TASK STATEMENT: Examine each line of the data. Copy those that contain the string "inCoreRegion".

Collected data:
-- ==== Sys2Proof/Machine/Cipher.lean ====
section
/-!
DEFINITION. The cipher engines (09): grants, assignment, starts and binds, suspension, completion on every path, engine
faults, and the network path of a released item.
-/

namespace Sys2Proof.Machine

/-! ## Lengths and rules (09 Table 9-3) -/

/-- TAG_LEN in force; none: a value the ALG does not allow. -/
def tagBytes (alg len : Nat) : Option Nat :=
  match alg with
  | 1 | 2 => if len = 0 then some 16 else if len = 4 ∨ len = 8 ∨ (12 ≤ len ∧ len ≤ 16) then some len else none
  | 3 | 4 | 5 => if len = 0 then some 0 else none
  | 6 => if len = 0 then some 16 else if 4 ≤ len ∧ len ≤ 16 then some len else none
  | 7 => if len = 0 ∨ len = 16 then some 16 else none
  | 8 => if len = 0 ∨ len = 32 then some 32 else none
  | 9 => if len = 0 then some 32 else if 16 ≤ len ∧ len ≤ 32 then some len else none
  | _ => some 64

def lengthOk (r : CReq) : Bool :=
  match rAlg r with
  | 1 | 7 => true
  | 2 => rMsg r == 0
  | 3 => rMsg r % unitBytes r == 0 && rAad r == 0
  | 5 => rMsg r % 16 == 0 && rAad r == 0
  | 10 => rMsg r == 32 && rAad r == 0
  | 11 => rMsg r == 32 && rAad r == 64
  | _ => rAad r == 0

/-- Reserved encodings and bits (09 Table 9-2, Table 9-6). -/
def formBad (r : CReq) : Bool :=
  rAlg r == 0 || decide (12 ≤ rAlg r) || fld r.raw 6 2 != 0 || fld r.raw 28 4 != 0 || fld r.raw 109 3 != 0
    || fld r.raw 118 10 != 0 || (if rAlg r = 3 then decide (2 ≤ rDu r) else rDu r != 0)

/-- DIR as it counts: ignored for SHA-256 and ECDSA. -/
def verifies (r : CReq) : Bool := rDec r && rAlg r != 8 && rAlg r != 10 && rAlg r != 11

/-! ## The issuer's map (09 R204) -/

/-- Bytes at an address of the issuer's map; none: outside it. -/
def reqRead (s : State) (r : CReq) (a n : Nat) : Option (List Byte) :=
  match r.src with
  | .jutex cl _ w => mapRead s cl w a n
  | .core => if n = 0 ∨ inCoreRegion a n then some (hbmRead s a n) else none
  | .pipe _ id => (itemGet s id).map (fun x => bytesAt x.bytes a n)
  | .dma _ => some (List.replicate n 0)

def reqWritable (s : State) (r : CReq) (a n : Nat) : Bool :=
  match r.src with
  | .jutex cl _ _ => mapWritable s cl a n
  | .core => n == 0 || (inCoreRegion a n && !hbmLocked s a n)
  | _ => true

def reqWrite (s : State) (r : CReq) (a : Nat) (bs : List Byte) : State :=
  match r.src with
  | .jutex cl _ w => mapWrite s cl w a bs
  | .core => hbmStore s a bs
  | _ => s

/-- Every range of the request lies in the issuer's map. -/
def addressOk (s : State) (r : CReq) : Bool :=
  let n := (tagBytes (rAlg r) (rTagLen r)).getD 0
  (reqRead s r (rSrc r) (rMsg r)).isSome && (reqRead s r (rAadAt r) (rAad r)).isSome
    && (!hasOutput r || reqWritable s r (rDst r) (rMsg r))
    && (if verifies r || rAlg r == 11 then (reqRead s r (rTagAt r) n).isSome else reqWritable s r (rTagAt r) n)

/-- Bytes `off` to `off + n` of a request's stream, its AAD and then its message, as its source gives them. -/
def streamBytes (s : State) (r : CReq) (off n : Nat) : List Byte :=
  match r.src with
  | .dma c => bytesAt (dmaInput (chan s c)) off n
  | _ =>
    let a := rAad r
    let k := if off < a then min n (a - off) else 0
    let m := n - k
    ((reqRead s r (rAadAt r + off) k).getD (List.replicate k 0)) ++
      ((reqRead s r (rSrc r + (off + k - a)) m).getD (List.replicate m 0))

/-- The source holds the bytes of the next grant: an XTS channel, once its reads have returned. A request that has been
stopped waits for none. -/
def grantReady (s : State) (r : CReq) : Bool :=
  r.stop.isSome || match r.src with
  | .dma c => decide (64 * r.grants + grantLen r ≤ (dmaInput (chan s c)).length)
  | _ => true

/-! ## Engines (09 R201) -/

def engineOn (s : State) (e : Nat) : Bool :=
  !(ceng s e).out && islandOn s (if 32 ≤ e then 26 else 24 + e / 16) && (decide (32 ≤ e) || (objGet s 0x8000 0x02 0).testBit e)

/-- Bytes in an engine's input buffer: those the grants have delivered and the engine has not processed (09 R201). -/
def engineBytes (s : State) (e : Nat) : Nat :=
  ((s.cip.reqs.filter (fun r => r.engine == some e)).map (fun r => r.data.length - r.proc)).sum

/-! ## Processing (09 R202, R203, R210) -/

/-- IV bytes: 12 for GCM, GMAC and ChaCha20-Poly1305, else 16 (09 Table 9-3). -/
def ivBytes (r : CReq) : List Byte :=
  leBytes (if rAlg r = 1 ∨ rAlg r = 2 ∨ rAlg r = 7 then 12 else 16) (rIv r)

def reqAad (r : CReq) : List Byte := r.data.take (rAad r)
def reqMsg (r : CReq) : List Byte := (r.data.drop (rAad r)).take (rMsg r)

/-- The text that an ALG of Table 9-3 makes of `bs`, the beginning of a message: no block depends on a later one. -/
def algText (r : CReq) (key bs : List Byte) : List Byte :=
  match rAlg r with
  | 1 => gcmText key (ivBytes r) bs
  | 4 => aesCtr key (ivBytes r) bs
  | 5 => aesCbc (rDec r) key (ivBytes r) bs
  | 7 => chaText key (ivBytes r) bs
  | _ => []

/-- The tag, digest or signature that an ALG makes; `covered` is the encrypted text where it encrypts. The tag of ALG 10 takes
the number k from the draw that the state names; the private scalar is a number, least significant byte first (00 R3). -/
def algTag (s : State) (r : CReq) (key covered : List Byte) : List Byte :=
  match rAlg r with
  | 1 => gcmTag key (ivBytes r) (reqAad r) covered
  | 2 => gcmTag key (ivBytes r) (reqAad r) []
  | 6 => aesCmac key covered
  | 7 => chaTag key (ivBytes r) (reqAad r) covered
  | 8 => shaBytes covered
  | 9 => hmacBytes key covered
  | 10 => ecdsaSign (leNat key) (ecScalar (Config.drbg s.ken.draws)) (BitVec.ofNat 256 (beNat covered))
  | _ => []

/-- The tweak of data unit `i` (09 R210). -/
def xtsTweak (r : CReq) (i : Nat) : Nat := (rIv r + i) % 2 ^ 128

/-- One data unit, or the beginning of one. -/
def xtsUnit (key : List Byte) (r : CReq) (i : Nat) (bs : List Byte) : List Byte :=
  aesXts (rDec r) key (leBytes 16 (xtsTweak r i)) (bs.take (unitData r))

/-- Output for the beginning `bs` of an XTS message, from data unit `i` on: each unit, then its tuple unchanged (09 R210). -/
def xtsText (key : List Byte) (r : CReq) : Nat → Nat → List Byte → List Byte
  | 0, _, _ => []
  | fuel + 1, i, bs =>
    if bs.isEmpty then []
    else xtsUnit key r i bs ++ (bs.take (unitBytes r)).drop (unitData r) ++ xtsText key r fuel (i + 1) (bs.drop (unitBytes r))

YOUR RESPONSE:
  | .core => if n = 0 ∨ inCoreRegion a n then some (hbmRead s a n) else none
  | .core => n == 0 || (inCoreRegion a n && !hbmLocked s a n)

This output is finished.